Can you really use supplements to replace food? Ben Coomber asks the tricky questions that’ll give your health the upper hand.

 

Supplements to replace food – the cost

The supplement industry is booming. It’s worth $61 billion every year in the US alone. With such a huge amount of money being spent on pills, powders and shakes, it’s important to get some perspective on what these products are, what they’re not and more importantly, what impact they’ll have on your goals.

By far, the most lucrative and widely purchased products are vitamins, minerals and other “general health” supplements, especially multivitamin formulas that cover all bases. People take them with the hope they’ll improve their vitality, longevity and energy levels. This may seem a good idea on paper, but recent research indicated multivitamins might not hold up to peoples’ expectations.

What’s more, some vitamins use cheaper, far less bioavailable versions of vitamins, which means the case for a daily multi can look quite weak. A much more rational approach would be to first make sure your diet is varied.

It should contain significant amounts of different fruits, vegetables, legumes, whole grains, organic meats and dairy products (if you tolerate them well). That should maximize your dietary micronutrient intake, increase your fi ber intake and keep you satisfied. If you take a multivitamin on top of a diet like this when you’re training hard you’ll then optimize your health.

 

Substitute meal-replacement supplements with food?

This leads us nicely onto the second most popular supplements: meal-replacement shakes. These products are touted as the answer to your fat-loss woes. The evidence is clear: if you follow one of these “diets” to a tee, you’ll lose a lot of weight – probably quite quickly – because of the enormous calorie deficit this eating pattern causes.

Sadly, shake-only diets have a bad track record for truly sustainable long-term weight loss and weight management. That’s because after you return to solid food you’re very hungry and you haven’t formed sustainable eating habits. You’ve likely not learned how to control portion sizes and food choices for optimal body composition.

This means you’ll put all the weight you lost back on, if not more, which can make you return to that shake-only diet. Rinse and repeat, over and over. Shakes don’t keep you full. That’s ideal for those looking to gain muscle because you’ll eat more, but it could be catastrophic for those looking to reduce their body fat.
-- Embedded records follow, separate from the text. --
-- ==== Sys2Proof/Tests/Slice0.lean ====
section
/-! SUPPORT. Tests: the worked examples of spec/ beside the model's functions, single steps, one ill-formed term per check of
WellFormed, and for each statement with hypotheses a state and operands that meet them. -/

-- The tests are checked one after another: each evaluates, and together they would want a thread each.
set_option Elab.async false

namespace Sys2Proof.Tests
open Sys2Proof.Machine

/-! ### States and operands of the tests -/

def pf0 : Acc := ⟨.pf0, [], false⟩
def pf1 : Acc := ⟨.pf1, [], false⟩
def pf2 : Acc := ⟨.pf2, [], false⟩

/-- After reset, with Memory Space Enable of every function and PG_CTL.ENABLE of every page set. -/
def T0 : State :=
  let d := Dev.reset
  ⟨[], { d with
    regs := d.regs.take 2 ++ (List.range 0x1C).map (fun p => (rkey (p + 8) 0x004, (1 : Word))) ++ d.regs.drop 2
    host := { d.host with fns := (List.range 3).map fun f => (f, { Fn.reset with mse := true }) } }⟩

theorem test_T0_on : ((List.range 0x28).all fun p => T0.dev.on p HDR.PG_CTL_ENABLE) = true ∧ (List.range 3).all T0.dev.answers = true := by
  decide +kernel
/-- The state after reset with the given words (page, offset, value) put in. -/
def at_ (ws : List (Nat × Nat × Nat)) : State :=
  ⟨[], ws.foldl (fun d w => d.putWord w.1 w.2.1 (BitVec.ofNat 32 w.2.2)) T0.dev⟩
/-- A state with its device changed. -/
def upd (s : State) (f : Dev → Dev) : State := { s with dev := f s.dev }
/-- PF0 in D3. -/
def asleep : State := upd T0 fun d => d.setFn 0 { Fn.reset with mse := true, dstate := 1 }
/-- A host request waits. -/
def queued : State := upd T0 fun d => { d with host := { d.host with later := [.devtimeRead pf0] } }
/-- Bank 0 in VERIFY with the signature of its first n bytes. -/
noncomputable def signedN (n : Nat) : State :=
  ⟨[], { Dev.reset.putWord 7 0x200 3 with
    bank := { Dev.reset.bank with banks := [(0, { Bank.reset with sig := crc64 (Dev.reset.bytes 0 n) })] } }⟩
noncomputable def signed : State := signedN (2 ^ 24)
theorem signedN_sig (n : Nat) : crc64 ((signedN n).dev.bytes 0 n) = ((signedN n).dev.bankRec 0).sig := rfl
/-- The reference raster runs. -/
def running : State := upd T0 fun d => ({ d with scan := { d.scan with run := true } } : Dev).wr SCAN.pg SCAN.CTL_RUN 1
/-- The raster runs and port A follows, emitting; no line is ready. -/
def following : State := upd running fun d =>
  (((d.setPortState 0 1).wr (PANEL.pg 0) HDR.PG_STAT_STATE 7).wr SCAN.pg SCAN.POS_LINE 5).wr (CAL.pg 0) CAL.TBL_STAT_LOST 0
/-- A running pass: bank-source layer 0 of PF0 takes part. -/
def waitPass : Pass :=
  ⟨[(rkey 0x0A 0x040, BitVec.ofNat 32 0x11), (rkey 0x0A 0x058, 0x10001)], 0, false, some 0, 0, [], [], false, []⟩
/-- The same with the layer below the screen. -/
def awayPass : Pass := { waitPass with vals := waitPass.vals ++ [(rkey 0x0A 0x05C, BitVec.ofNat 32 0x40000000)] }
/-- A compose runs in which layer 0 waits: its bank is not PF0's. -/
def waiting : State := upd T0 fun d => { d with couch := { d.couch with
  pass := some waitPass
  layers := [(0, { Layer.reset with use := .waiting })] } }
/-- A curve derivation and a plan for image 0. -/
def toneJob : ToneJob := ⟨0, 0, 0, false, 0, [], [], []⟩
def planJob : PlanJob := ⟨0, 0, 0, false, Curve.none, [], [], 0⟩
/-- The same pass with POLICY 0, HOLD. -/
def holdPass : Pass := { waitPass with vals := [(rkey 0x0A 0x040, 1), (rkey 0x0A 0x058, 0x10001)] }
/-- PARTIAL mode with one rectangle. -/
def partial_ (r : Rect) : State := upd T0 fun d => { d.wr SCAN.pg SCAN.MODE_SEL_PARTIAL 1 with rects := [r] }
/-- A 2 by 2 rectangle with tag 5, in state st. -/
def rect (st : Nat) : Rect := { Rect.make 5 0 0 0 2 2 false false with st := st }
/-- D4 on. -/
def scanOn_ : State := upd T0 fun d => d.setDom 4 3
/-- Port A's driver link runs with its first group enabled. -/
def linked : State := upd T0 fun d => (d.setTdlState 0 2).wr (TDL.pg 0) TDL.GROUPS_EN 1
/-- A STATUS command in progress. -/
def cmd_ : TdlCmd := { op := 2, grp := 0, a0 := 0, a1 := 0, asked := 1, src := 0, rsp := true, ask := false, rspAt := some 8 }
/-- The same; line 0 of the running pass has gone out. -/
def sent_ : State := upd linked fun d => d.setTdl 0 { d.tdlSt 0 with carried := [⟨0, 0, 0, false⟩] }
/-- Port A's panel sequencer stands in panel state st and waits for w. -/
def seq (st : Nat) (w : SeqWait) : State := upd T0 fun d => (d.setPanelState 0 st).setPanel 0 { PanelSt.reset with wait := w }
/-- A calibration runs. -/
def trimRun (cal : Nat) (auto : Bool) : TrimRun := ⟨cal, 0, 0, false, auto, false, [], []⟩
def trimming (cal : Nat) (auto : Bool) : State := upd T0 fun d => { d with trim := { d.trim with run := some (trimRun cal auto) } }
/-- PF0's read with tag 7. -/
def rd_ (j : Job) (addr len : Nat) : DevRead := { fn := 0, tag := 7, job := j, addr := addr, len := len }
/-- A Granary command in step st. -/
def nvCmd_ (op st len : Nat) : NvCmd := ⟨op, 0, hostArea, len, 0, 1, 7, [], st, false⟩
def nvRunning (c : NvCmd) : State := upd T0 fun d => { d with nv := { d.nv with cmd := some c } }
/-- The Granary's command registers: destination, length, pages, argument. -/
def nvRegs (len : Nat) : State := upd T0 fun d =>
  ((((d.setDom 1 3).wr GRANARY.pg GRANARY.DST_GA hostArea).wr GRANARY.pg GRANARY.LEN_BYTES len).wr GRANARY.pg GRANARY.GEOM_PAGES 2).wr GRANARY.pg GRANARY.ARG_LO_ARG 7
/-- One valid copy of a twin record of no bytes. -/
def twin_ : State := upd (nvRunning (nvCmd_ 2 1 0)) fun d =>
  let h : List Byte := leBytes 4 twinMagic ++ leBytes 4 3 ++ leBytes 4 0
  (h ++ leBytes 4 (crc32c h)).zipIdx.foldl (fun d e => d.nvPut (hostArea + e.2) e.1) d
/-- A mailbox command in step st. -/
def mb_ (op st : Nat) : MbCmd := ⟨op, 0, 0, 0, 0, 64, 0, [], st, false⟩
def mbRunning (c : MbCmd) : State := upd T0 fun d => { d with mgmt := { d.mgmt with cmd := some c } }
def mbRegs (arg0 len : Nat) : State := upd T0 fun d => ((d.setDom 1 3).wr MGMT.pg MGMT.MB_ARG arg0).wr MGMT.pg MGMT.MB_LEN_BYTES len
/-- A repair of tile (0, 0) of image 0, in the given phase. -/
def repair_ (ph : Nat) (rows : List (List Nat)) : Repair := ⟨0, 0, 0, [], rows, ph, false, 0⟩
def repairing (r : Repair) : State := upd T0 fun d => { d with repair := { d.repair with tiles := [r] } }
/-- Slot k's window, GLOBAL without latches. -/
def win (k : Nat) : Win := ⟨k, false, false, false, false⟩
One key success factor of any diet is staying full and energized, otherwise you get fed up of the diet and cheats and binges ensue. Most shakes are based around a source of whey or soy protein and these can’t compare to animal protein for nutrients and satiety. Meat is a rich source of zinc, iron, magnesium, B vitamins and (highly beneficial) dietary cholesterol and fat.

Supplements to replace food do not exist. While supplements have their place and are proven to increase gains and improve fat loss when taken either side of your workouts, it’s vital you take a step back and make sure your whole food diet is hitting all the bases before you start thinking about supplementing.